Eroding Limits and Exhaustion of Limits

Although policy limits generally constitute the boundaries of the insurer’s indemnity obligations, most liability policies do not limit the amount an insurer must pay in defense of claims.  One way an insurer may limit defense costs and its overall exposure is through the use of “eroding” or “burning limits” policies. In these policies, defense costs erode indemnity limits.  In other words, every dollar spent on defense reduces by one dollar the amount available to settle or otherwise resolve the claim. Increasing numbers of professional liability policies and employment practices liability policies include eroding limits.  Although the idea is gaining popularity among automobile, homeowners’ and commercial general liability policies, competitive markets in some industries and state regulations are likely to curtail expansive use of eroding coverage.

A similar situation arises when there are several claims, and the payment of one or more exhausts policy limits.  Whether an insurer has a duty to continue to defend its insured after policy limits have been exhausted is a contractual matter spelled out in the policy. Depending on the policy and the use of the limits, an insurer’s duty to defend some claims may be satisfied by defending and accomplishing a good-faith settlement of other claims in a manner that provides a real benefit to the insured.

In either situation, defense counsel must advise the insured of the benefits of a suggested litigation activity (for example, hiring an expensive expert) and its potential effect on both the defense of the case and the available indemnity limits. In doing so, however, the defense attorney must be careful not to give coverage advice.  In his or her initial letter to the insured regarding undertaking the defense assignment, the defense attorney should specifically state that he or she will not be rendering any coverage advice.

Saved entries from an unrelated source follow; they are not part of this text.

-- ==== Sys2Proof/Machine/Core.lean ====
section
/-!
DEFINITION. The machine as the host runs it.
-/

def Sys2Proof.core : Host.Core :=
  { State := Sys2Proof.Machine.State
    Fault := Sys2Proof.Machine.Fault
    Refusal := Sys2Proof.Machine.Refusal
    step := Sys2Proof.Machine.step
    reset := Sys2Proof.Machine.State.reset }
end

Good Practice For An Attorney Handling A Defense

It is good practice for an attorney handling a defense pursuant to a declining limits policy is for the attorney to create a liability analysis report and a litigation budget as soon as possible.  These tools should be updated regularly, with copies sent to the insurer and the insured.  An attorney who determines that potential defense costs may impair the insurer’s ability to indemnify the insured for exposure should bring that issue to both the insurer and the insured’s attention as early as possible.

In dealing with plaintiff’s counsel, the best course of action is to be candid about the fact that the policy limits may be reduced by defense costs.  In a 2003 case in California, the Court of Appeal found that an insured’s judgment creditor could sue the attorney who had been retained by the insurer to provide a coverage analysis when that attorney misrepresented the scope of coverage available for the claim.

When policy limits are exhausted, insurers generally advise their insured and defense counsel that the insurer will no longer be funding the defense.  However, an insurer’s decision to cease payment does not end the defense attorney’s duty to the client.  Counsel must follow the prescribed rules for withdrawing from cases. It is not clear whether exhaustion of policy limits in and of itself allows a defense attorney to seek an order of withdrawal.  A court may hold that an attorney who undertakes the defense of an insured under a burning limits policy does so at his own peril and with knowledge that there is a maximum amount available for defense costs. Some courts have refused to allow an attorney to withdraw from representation when the insurer ceased to pay for the defense.
Ethical issues arise for the plaintiff’s attorney as well.  A plaintiff’s attorney, in gathering policy information at the outset of litigation, should attempt to determine whether the policy is an eroding limits policy.  Obviously, in a declining limits policy, amounts spent on aggressive litigation decrease the plaintiff’s potential recovery. As part of initial litigation strategy, a plaintiff’s attorney should weigh the pros and cons of conducting certain activities (such as extensive discovery) and consider how those activities may bear on the ultimate recovery.  The plaintiff’s attorney should also disclose these issues to the client and explain how certain litigation tactics may impact recovery.